Let's look at the IDE disk driver as an example of xv6's use of locks. Sheet 34. The file system kernel code calls ide_rw() to read or write a block of data from/to the disk. ide_rw() should return when the read or write has completed. There may be multiple calls to ide_rw() outstanding because multiple processes may be reading files at the same time. The disk can only perform one operation at a time, so the IDE driver keeps a queue of requests that are waiting their turn.

The IDE driver has just one lock (ide_lock). This one lock helps enforce multiple invariants required for correct operation:

Only one thread should be inserting or deleting from ide_queue at a time.
Only one thread should be commanding the IDE hardware (via inb/outb instructions) at a time.
The disk hardware can only execute one read or write at a time.
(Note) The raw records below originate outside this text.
-- ==== Sys2Proof/Machine/Dispatch.lean ====
section
/-! DEFINITION. Dispatch: each command to its meaning. -/

namespace Sys2Proof.Machine

/-- The effect of one command. -/
def exec (i : Instr) (s : State) : Host.Outcome State Fault Refusal :=
  match i with
  -- the PWM channel router
  | .drvm dir motor speed => Sys2Proof.Machine.execDrvm dir motor speed s
  | .mec code speed => Sys2Proof.Machine.execMec code speed s
  | .nrm code speed => Sys2Proof.Machine.execNrm code speed s
  | .stpm motor => Sys2Proof.Machine.execStpm motor s
  | .stpa => Sys2Proof.Machine.execStpa s
  | .srv index angle => Sys2Proof.Machine.execSrv index angle s
  | .step dir pair model => Sys2Proof.Machine.execStep dir pair model s
  -- the framebuffer renderer: pixel and text
  | .setpx colour x y => Sys2Proof.Machine.execSetpx colour x y s
  | .drawch colour ch col row => Sys2Proof.Machine.execDrawch colour ch col row s
  | .printch colour ch => Sys2Proof.Machine.execPrintch colour ch s
  | .newline => Sys2Proof.Machine.execNewline s
  -- the framebuffer renderer: shapes and control
  | .hline colour x y len => Sys2Proof.Machine.execHline colour x y len s
  | .vline colour x y len => Sys2Proof.Machine.execVline colour x y len s
  | .rect colour x1 y1 x2 y2 => Sys2Proof.Machine.execRect colour x1 y1 x2 y2 s
  | .clear => Sys2Proof.Machine.execClear s
  | .invert on => Sys2Proof.Machine.execInvert on s
  | .display on => Sys2Proof.Machine.execDisplay on s
  | .flush => Sys2Proof.Machine.execFlush s
  | .cfg dbl => Sys2Proof.Machine.execCfg dbl s

end Sys2Proof.Machine
end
The software (and hardware) for these activities was all designed for one-at-a-time use, which is why it needs locking.

What happens if two processes call ide_rw() at the same time from different CPUs?

ide_intr() deletes a request from ide_queue (line 3422). What happens if an IDE interrupt occurs when a process is adding a block to the queue?

Why does ide_start_request() want the caller to hold the lock? Why doesn't it just acquire the lock itself?

Locking in JOS

JOS is meant to run on single-CPU machines. It doesn't have to worry about concurrent operations from other CPUs, but it does have to worry about interrupts. JOS takes a simple approach: it turns interrupts off for the entire time it is executing in the kernel. For the most part this means JOS kernel code doesn't have to do anything special in situations where xv6 would use locks.

JOS runs environments in user-mode with interrupts enabled, so at any point a timer interrupt may take the CPU away from an environment and switch to a different environment. This interleaves the two environments' instructions a bit like running them on two CPUs. The library operating system has some data structures in memory that's shared among multiple environments (e.g. pipes), so it needs a way to coordinate access to that data. In JOS we will use special-case solutions, as you will find out in lab 6. For example, to implement pipes we will assume there is one reader and one writer. The reader and writer never update each others' variables; they only read each others' variables. Carefully programming using this rule we can avoid races.